= EXERCISE PROMPT =
Because the lines must stay identical, write out the data without changing anything.

Saved entries
/-- Destination width in bits of an integer format (R150). -/
def drainWidth (format : Nat) : Nat :=
  match format with
  | 2 => 8
  | 3 => 4
  | _ => 32

/-- The random bits of element (i,j) of a drain (R156). -/
def drainDraw (seed : BitVec 96) (p : MacParams) (d : Drain) (i j : Nat) : Nat :=
  if bitOf d.op 112 then elementDraw seed 0x06 (elemIndex p i j) d.sweep 0 / 2 ^ (16 - drainBits (drFormat d.op)) else 0

/-- Element (i,j) of a bank as the drain converts it, as an integer, and whether it was clamped (R150-R153). -/
def drainElem (seed : BitVec 96) (k : Bank) (d : Drain) (i j : Nat) : Int × Bool :=
  let o := k.outer.getD (32 * i + j) 0
  let f := drFormat d.op
  let r := drainDraw seed k.params d i j
  let sr := bitOf d.op 112
  if f = 0 then (o, false)
  else if f = 4 ∨ f = 5 then
    let x := drainFloat (if f = 4 then 24 else 8) o (sbitsOf d.op 10 10) sr 4 r
    (x.1, x.2)
  else drainInt (drainWidth f) o (bitsOf d.op 4 6) sr (drainBits f) r

/-- The bytes of row values in a tile format; an odd last INT4 element keeps the nibble `old` beside it (R151). -/
def rowOf (format : Nat) (old : Nat) (vs : List Int) : List Byte :=
  if format = 3 then
    (pieces 2 vs).map fun p =>
      match p with
      | [a, b] => BitVec.ofNat 8 ((BitVec.ofInt 4 a).toNat + 16 * (BitVec.ofInt 4 b).toNat)
      | [a] => BitVec.ofNat 8 ((BitVec.ofInt 4 a).toNat + 16 * old)
      | _ => 0
  else
    let w := rowBytes format 1
    vs.flatMap fun v => natLe w (BitVec.ofInt 64 v).toNat

/-- The blocks a row of a stochastic drain needs (R200): a row of 32 elements needs four when ELEM_BASE and ELEM_STRIDE
are multiples of 8 and five otherwise; a shorter one, a block for each octet it draws from (R196). -/
def rowOctets (p : MacParams) (d : Drain) (i : Nat) : Nat :=
  if bitOf d.op 112 ∧ drFormat d.op ≠ 0 then
    if drCols d.op = 32 then (if p.elemBase % 8 = 0 ∧ p.elemStride % 8 = 0 then 4 else 5)
    else (distinct ((List.range (drCols d.op)).map fun j => elemIndex p i j / 8)).length
  else 0

/-- Writes row `i` of a drain to tile memory (R149, R151, R155). -/
def drainRow (lid : Nat) (k : Bank) (poison : Bool) (d : Drain) (i : Nat) (s : State) : State :=
  let f := drFormat d.op
  let vs := (List.range (drCols d.op)).map (drainElem (s.seedOf lid) k d i)
  let a := drDest d.op + i * drStride d.op
  let last := s.rdNat lid .tile (a + rowBytes f (drCols d.op) - 1) 1 / 16
  let bs := rowOf f last (vs.map (·.1))
  let s := if vs.any (·.2) then s.setF (cDrainSat lid) 1 else s
  let s := s.blocks lid (rowOctets k.params d i)
  if poison then s.wrPoison lid .tile a bs else s.wr lid .tile a bs

/-- Writes element (i,j) of a drain to lace memory through the update port (R62, R154, R155). -/
def drainLace (lid : Nat) (k : Bank) (poison : Bool) (d : Drain) (e : Nat × Nat) (s : State) : State :=
  let v := drainElem (s.seedOf lid) k d e.1 e.2
  let t := laceElem d.op e.1 e.2
  let w := s.fieldAt lid t.1 t.2
  let s := if v.2 then s.setF (cDrainSat lid) 1 else s
  if poison then s.wrPoison lid .lace (4 * w) (s.rd lid .lace (4 * w) 4)
  else if drFormat d.op = 6 then (s.setLace lid w (BitVec.ofInt 32 v.1)).incF (cUpdates lid) 1
  else s.addField lid t.1 t.2 v.1

/-- Reads row `i` of a drain's bank, converts it and writes it (R149-R155). -/
def drainWrite (lid : Nat) (d : Drain) (i : Nat) (s : State) : State :=
  let b := bitsOf d.op 0 1
  let k := s.bank lid b
  let k := { k with outer := elementsOf k.outer }
  let poison := s.onF (cBankPoison lid b)
  let s := if poison then s.setF (cMacPoison lid) 1 else s
  if 6 ≤ drFormat d.op then
    forAll ((List.range (drCols d.op)).map fun j => (i, j)) (drainLace lid k poison d) (s.blocks lid (rowOctets k.params d i))
  else drainRow lid k poison d i s

/-- The drain at work reads one row and writes it: with row 0 its bank is DRAINING, with its last row EMPTY, and the
drain retires (R145, R148, R149; log 98). A phase that has since begun on its replica faults it (R96). -/
def drainReadOp (lid : Nat) (s : State) : State :=
  match (s.core lid).drains with
  | [] => s
  | d :: rest =>
    let b := bitsOf d.op 0 1
    if !s.coreRuns lid then s
    else if drainOverlaps s lid d.op then
      ((s.modCore lid fun c => { c with drains := rest }).setF (qPc lid .m) d.pc).opFault lid .m fSuaOverlap
    else
      let t := (drainWrite lid d d.row s).addFree (cMacStalls lid)
      if d.row + 1 < drRows d.op then
        (t.modCore lid fun c => { c with drains := { d with row := d.row + 1 } :: rest }).setF (cBankState lid b) 3
      else ((t.modCore lid fun c => { c with drains := rest }).setF (cBankState lid b) 0 |>.incF (cTiles lid) 1).opDone lid .m

/-- DRAIN_READ (R148). -/
def execDrainRead (lid : Nat) (s : State) : Host.Outcome State Fault Refusal :=
  guarded (decide (lid < 2048)) s (drainReadOp lid s)

end Sys2Proof.Machine
end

= WRITTEN ANSWER =
/-- Destination width in bits of an integer format (R150). -/
def drainWidth (format : Nat) : Nat :=
  match format with
  | 2 => 8
  | 3 => 4
  | _ => 32

/-- The random bits of element (i,j) of a drain (R156). -/
def drainDraw (seed : BitVec 96) (p : MacParams) (d : Drain) (i j : Nat) : Nat :=
  if bitOf d.op 112 then elementDraw seed 0x06 (elemIndex p i j) d.sweep 0 / 2 ^ (16 - drainBits (drFormat d.op)) else 0

/-- Element (i,j) of a bank as the drain converts it, as an integer, and whether it was clamped (R150-R153). -/
def drainElem (seed : BitVec 96) (k : Bank) (d : Drain) (i j : Nat) : Int × Bool :=
  let o := k.outer.getD (32 * i + j) 0
  let f := drFormat d.op
  let r := drainDraw seed k.params d i j
  let sr := bitOf d.op 112
  if f = 0 then (o, false)
  else if f = 4 ∨ f = 5 then
    let x := drainFloat (if f = 4 then 24 else 8) o (sbitsOf d.op 10 10) sr 4 r
    (x.1, x.2)
  else drainInt (drainWidth f) o (bitsOf d.op 4 6) sr (drainBits f) r

/-- The bytes of row values in a tile format; an odd last INT4 element keeps the nibble `old` beside it (R151). -/
def rowOf (format : Nat) (old : Nat) (vs : List Int) : List Byte :=
  if format = 3 then
    (pieces 2 vs).map fun p =>
      match p with
      | [a, b] => BitVec.ofNat 8 ((BitVec.ofInt 4 a).toNat + 16 * (BitVec.ofInt 4 b).toNat)
      | [a] => BitVec.ofNat 8 ((BitVec.ofInt 4 a).toNat + 16 * old)
      | _ => 0
  else
    let w := rowBytes format 1
    vs.flatMap fun v => natLe w (BitVec.ofInt 64 v).toNat

/-- The blocks a row of a stochastic drain needs (R200): a row of 32 elements needs four when ELEM_BASE and ELEM_STRIDE
are multiples of 8 and five otherwise; a shorter one, a block for each octet it draws from (R196). -/
def rowOctets (p : MacParams) (d : Drain) (i : Nat) : Nat :=
  if bitOf d.op 112 ∧ drFormat d.op ≠ 0 then
    if drCols d.op = 32 then (if p.elemBase % 8 = 0 ∧ p.elemStride % 8 = 0 then 4 else 5)
    else (distinct ((List.range (drCols d.op)).map fun j => elemIndex p i j / 8)).length
  else 0

/-- Writes row `i` of a drain to tile memory (R149, R151, R155). -/
def drainRow (lid : Nat) (k : Bank) (poison : Bool) (d : Drain) (i : Nat) (s : State) : State :=
  let f := drFormat d.op
  let vs := (List.range (drCols d.op)).map (drainElem (s.seedOf lid) k d i)
  let a := drDest d.op + i * drStride d.op
  let last := s.rdNat lid .tile (a + rowBytes f (drCols d.op) - 1) 1 / 16
  let bs := rowOf f last (vs.map (·.1))
  let s := if vs.any (·.2) then s.setF (cDrainSat lid) 1 else s
  let s := s.blocks lid (rowOctets k.params d i)
  if poison then s.wrPoison lid .tile a bs else s.wr lid .tile a bs

/-- Writes element (i,j) of a drain to lace memory through the update port (R62, R154, R155). -/
def drainLace (lid : Nat) (k : Bank) (poison : Bool) (d : Drain) (e : Nat × Nat) (s : State) : State :=
  let v := drainElem (s.seedOf lid) k d e.1 e.2
  let t := laceElem d.op e.1 e.2
  let w := s.fieldAt lid t.1 t.2
  let s := if v.2 then s.setF (cDrainSat lid) 1 else s
  if poison then s.wrPoison lid .lace (4 * w) (s.rd lid .lace (4 * w) 4)
  else if drFormat d.op = 6 then (s.setLace lid w (BitVec.ofInt 32 v.1)).incF (cUpdates lid) 1
  else s.addField lid t.1 t.2 v.1

/-- Reads row `i` of a drain's bank, converts it and writes it (R149-R155). -/
def drainWrite (lid : Nat) (d : Drain) (i : Nat) (s : State) : State :=
  let b := bitsOf d.op 0 1
  let k := s.bank lid b
  let k := { k with outer := elementsOf k.outer }
  let poison := s.onF (cBankPoison lid b)
  let s := if poison then s.setF (cMacPoison lid) 1 else s
  if 6 ≤ drFormat d.op then
    forAll ((List.range (drCols d.op)).map fun j => (i, j)) (drainLace lid k poison d) (s.blocks lid (rowOctets k.params d i))
  else drainRow lid k poison d i s

/-- The drain at work reads one row and writes it: with row 0 its bank is DRAINING, with its last row EMPTY, and the
drain retires (R145, R148, R149; log 98). A phase that has since begun on its replica faults it (R96). -/
def drainReadOp (lid : Nat) (s : State) : State :=
  match (s.core lid).drains with
  | [] => s
  | d :: rest =>
    let b := bitsOf d.op 0 1
    if !s.coreRuns lid then s
    else if drainOverlaps s lid d.op then
      ((s.modCore lid fun c => { c with drains := rest }).setF (qPc lid .m) d.pc).opFault lid .m fSuaOverlap
    else
      let t := (drainWrite lid d d.row s).addFree (cMacStalls lid)
      if d.row + 1 < drRows d.op then
        (t.modCore lid fun c => { c with drains := { d with row := d.row + 1 } :: rest }).setF (cBankState lid b) 3
      else ((t.modCore lid fun c => { c with drains := rest }).setF (cBankState lid b) 0 |>.incF (cTiles lid) 1).opDone lid .m

/-- DRAIN_READ (R148). -/
def execDrainRead (lid : Nat) (s : State) : Host.Outcome State Fault Refusal :=
  guarded (decide (lid < 2048)) s (drainReadOp lid s)

end Sys2Proof.Machine
end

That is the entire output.